While perusing one of my email lists I stumbled onto a behavior of the "isDefined()" function that bears repeating. This function is commonly used in most ColdFusion applications. In fact, I would put it in the top 10 of functions used (perhaps the top 5), so any bug or interesting behavior related to isDefined( ) should warrant some notice. The short description of the problem is that isDefined() may throw an exception during a lengthy request. The conditions have to be just right.

If you are wondering if this behavior is related to an error you are experiencing, one clue is in the exception information. If you are seeing something like "error Error while reading header [VARNAME]" in conjunction with a socket write error (connection reset by peer: socket write error) then you should probably take a closer look at this post.

But before we discuss the behavior, it's important to understand how "isDefined()" works. As you know everything in ColdFusion belongs to some scope or is a member of some object. So ColdFusion has to work it's way down an order of precedence when trying to figure out if something is defined or not. Something like this.

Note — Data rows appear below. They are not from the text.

/-- The watch units of a core take a command's elements; a count that saturates raises source 175 (R455). -/
def State.watchCmd (s : State) (c : Nat) (h : Handle) (acc : Option Nat) (i : Issued) (vs : List Watched) : State :=
  (List.range 4).foldl (fun s u =>
    let w := tabGet Watch.reset (s.core c).watches u
    if w.takes h acc i then
      let w' := vs.foldl Watch.feed { w with ncmd := BitVec.ofNat 32 (satAdd 32 w.ncmd.toNat 1) }
      let n := w.clamps vs
      let s := s.modCore c fun k =>
        let k := { k with watches := tabSet Watch.reset k.watches u w' }
        if n = 0 then k else (k.count Reg.accEclamp n).setBits Reg.accFlags 0x2
      if w'.count.toNat = 2 ^ 64 - 1 ∧ w.count.toNat ≠ 2 ^ 64 - 1 then s.dieEvent 175 else s
    else s) s

/-- The watched values of a tile (R455): read64, saturated where M is the largest finite value. -/
def accWatched (tile : AccTile) : List Watched :=
  tile.flatten.map fun e => ⟨fmtF64.enc e.acc.read64, e.acc.m % 2 ^ 63 == max64Enc⟩

/-- The chunks that an FE_MMA adds: all, or those written before a stop (R160, R458). -/
def State.mmaMade (s : State) (i : Issued) (j : Job) : Nat :=
  s.partsMade i i.mma.kt (i.mma.lead + i.mma.step j.half + 7) (i.mma.step j.half)

/-- What an FE_MMA leaves: the sums of its chunks in the tile. -/
def State.feMma (s : State) (c : Nat) (h : Handle) (j : Job) (i : Issued) : State :=
  let m := i.mma
  let n := s.mmaMade i j
  let r := (s.core c).mmaChunks m n 0 ((s.core c).accTile m.acc m.zero) 0
  if n = 0 then s.watchCmd c h (some m.acc) i []
  else (s.modCore c fun k => k.mmaDone m r.1 r.2).watchCmd c h (some m.acc) i (if n = m.kt then accWatched r.1 else [])

/-- FE_MMA (R149, R150, R160). -/
def execFeMma (core : CoreNum) (s : State) : Host.Outcome State Fault Refusal :=
  let c := core.toNat
  match s.readyCmd c 0x30 with
  | none => .next s
  | some (h, j, i) => .next ((s.feMma c h j i).finishCmd c j i)

/-! ## The output unit -/

/-- The logical index of output element (i, j) (R162). -/
def outIndex (base stride i j : Nat) : Nat := (base + i * stride + j) % 2 ^ 56

/-- A grid (R164): the exponent of its spacing at a value, and its greatest and least value. -/
structure Grid where
  fmt : Option FloatFmt
  scale : Int
  top : Dyad
  bottom : Dyad
  deriving DecidableEq, Repr

/-- The grid of a float format times 2^k, symmetric about zero. -/
def floatGrid (f : FloatFmt) (k m e : Int) : Grid := ⟨some f, k, ⟨m, e + k⟩, ⟨-m, e + k⟩⟩

/-- The grid of a destination format (Table 5-6); `x` is the block scale of DFMT 2, `ex` is FELT_EXP.EXP. -/
def gridOf (dfmt x ex : Nat) : Grid :=
  match dfmt with
  | 0 => floatGrid fmtE4M3 0 7 6
  | 1 => floatGrid fmtE5M2 0 7 13
  | 2 => floatGrid fmtE2M1 ((x : Int) - 127) 3 1
  | 3 => floatGrid fmtBF16 0 255 120
  | 4 => ⟨none, 0, ⟨127, 0⟩, ⟨-128, 0⟩⟩
  | 5 => floatGrid fmtF32 0 (2 ^ 24 - 1) 104
  | 6 => ⟨none, (ex : Int) - 32, ⟨2047, (ex : Int) - 32⟩, ⟨-2047, (ex : Int) - 32⟩⟩
  | _ => ⟨none, -16, ⟨65535, -16⟩, ⟨0, -16⟩⟩

/-- The exponent of the spacing at v. -/
def Grid.step (g : Grid) (v : Dyad) : Int :=
  match g.fmt with
  | none => g.scale
  | some f => if v.m = 0 then f.qmin + g.scale else max ((v.scale (-g.scale)).log2 - (f.fb : Int)) f.qmin + g.scale

/-- An element rounded: its value, whether it saturated, and whether a rounding draw was made. -/
structure Rounded where
  val : Dyad
  negative : Bool
  sat : Bool
  drew : Bool
  deriving DecidableEq, Repr

/-- round_dest (R163). `u` is the draw that stochastic rounding takes. -/
def roundDest (v : Dyad) (g : Grid) (sr : Bool) (u : Nat) : Rounded :=
  let neg := decide (v.m < 0)
  if g.top.lt v then ⟨g.top, neg, true, false⟩
  else if v.lt g.bottom then ⟨g.bottom, neg, true, false⟩
  else
    let q := g.step v
    let x := v.scale (-q)
    let lo := x.floor
    if x.eq (Dyad.ofInt lo) then ⟨⟨lo, q⟩, neg, false, false⟩
    else if sr then
      let up := (Dyad.ofInt (2 * (u : Int) + 1)).lt ((x.sub (Dyad.ofInt lo)).scale 17)
      ⟨⟨if up then lo + 1 else lo, q⟩, neg, false, true⟩
    else ⟨⟨x.rne, q⟩, neg, false, false⟩

/-- The encoding of a rounded value in its destination format (R164). -/
def Grid.encode (g : Grid) (w : Nat) (r : Rounded) : Nat :=
  match g.fmt with
  | some f => if r.val.m = 0 then (if r.negative then 2 ^ (f.eb + f.fb) else 0) else f.enc (r.val.scale (-g.scale))
  | none => unsigned w (r.val.scale (-g.scale)).floor

/-- An output element before its format is applied: the exact value, or a dropped element (R163, R167). -/
structure OutElem where
  v : Dyad
  dropped : Bool
  deriving DecidableEq, Repr

/-- The element (i, j), scaled and with dropout applied. -/
def CoreState.outElem (k : CoreState) (o : Out) (i j : Nat) : OutElem :=
  let v := (k.accElem o.acc i j).val.scale o.oscale
  if o.drop then
    let ud := lane (nap6 k.key (napBlock 3 (outIndex o.base o.stride i j) (o.seq / 8))) (o.seq % 8)
    if o.keep ≤ ud then ⟨Dyad.zero, true⟩ else ⟨v.mul (fmtF32.val o.keepscale), false⟩
  else ⟨v, false⟩

/-- The scale byte X of an output vector (R166). -/
def outScale (es : List OutElem) : Nat :=
  let a := es.foldl (fun a e => if a.lt e.v.abs then e.v.abs else a) Dyad.zero
  if a.m = 0 then 0 else (max 0 (min 254 (a.log2 - 2 + 127))).toNat

/-- The vector of one output row: its scale byte and its rounded elements. -/
def CoreState.outRow (k : CoreState) (o : Out) (ex i : Nat) : Nat × List Rounded :=
  let es := (List.range 32).map (k.outElem o i)
  let x := if o.dfmt = 2 then outScale es else 0
  (x, es.mapIdx fun j e =>
    if e.dropped then ⟨Dyad.zero, false, false, false⟩
    else roundDest e.v (gridOf o.dfmt x ex) o.sr
      (lane (nap6 k.key (napBlock 2 (outIndex o.base o.stride i j) (o.seq / 8))) (o.seq % 8)))

/-- Bits of an element of a destination format. -/
def outBits (dfmt : Nat) : Nat := if dfmt = 2 then 4 else if dfmt = 3 ∨ dfmt = 7 then 16 else if dfmt = 5 then 32 else if dfmt = 6 then 12 else 8

/-- The bytes of one output vector in scratch (Table 5-3). -/
def outVector (dfmt x : Nat) (rs : List Rounded) : List Byte :=
  let cs := rs.map ((gridOf dfmt x 0).encode (outBits dfmt))
  if dfmt = 2 then (List.range 16).map fun n => BitVec.ofNat 8 (cs.getD (2 * n) 0 + 16 * cs.getD (2 * n + 1) 0)
  else cs.flatMap (bytesOf (outBits dfmt / 8))

/-- The rows written to scratch: vectors one after another, then the scales of DFMT 2. -/
def CoreState.outScratch (k : CoreState) (o : Out) (rows : List (Nat × List Rounded)) : CoreState :=
  let k := k.writeScratch o.addr (rows.flatMap fun r => outVector o.dfmt r.1 r.2)
  if o.dfmt = 2 then k.writeScratch (o.addr + 512) (rows.map fun r => BitVec.ofNat 8 r.1) else k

Dispatcher and Worker Thread Have a Party

  • Dispatcher: Yo Engine I got one a dem isDefined things here.
  • Worker Thread: Uh... what's with the New York cabbie accent. You know you are from San Francisco right?
  • Dispatcher: I know I know... it's the name they give me "dispatcher". I can't help myself. I've even started smoking cigars and scratching myself in...
  • Worker Thread: [interrupting] Whoa there big fella... that is waaay more information than I need. How about we take a look at the task at hand before you waste another millisecond of my life I'll never get back. I only live till about 1000 or so you know.
  • Dispatcher: [a little miffed] Fine... I have an isDefined call for you. Can you check to see if the variable "giJoe" exists.
  • Worker Thread: giJoe eh.... let's see, giJoe... giJoe [humming softly and muttering]... Is it a local function in a CFC? Nope. Am I a spawned thread? Nope. .... giJoe....giJoe.... Is it in an arguments scope? Nope. Is it part of the Variables scope? Nope. Is it in a thread scope? Nope... when was the last time I saw that anyway? ... hmmm... is it in the CGI scope? Nope. Is it in the cffile scope? Nope. Is it a part of the URL scope? Nope. Is it part of the form scope? Nope. How about a cookie? Sounds delicious but nope (little humor there dispatch...)
  • Dispatcher: Hilarious. You should be on the circuit - oh wait, you are on a circuit [snicker].
  • Worker Thread: ...um... Client scope? Nope. Well Dispatch, it looks like I have to say false - this variable is not defined anywhere.
  • Dispatcher: Great, I'll pass that along. See you in a few million iterations.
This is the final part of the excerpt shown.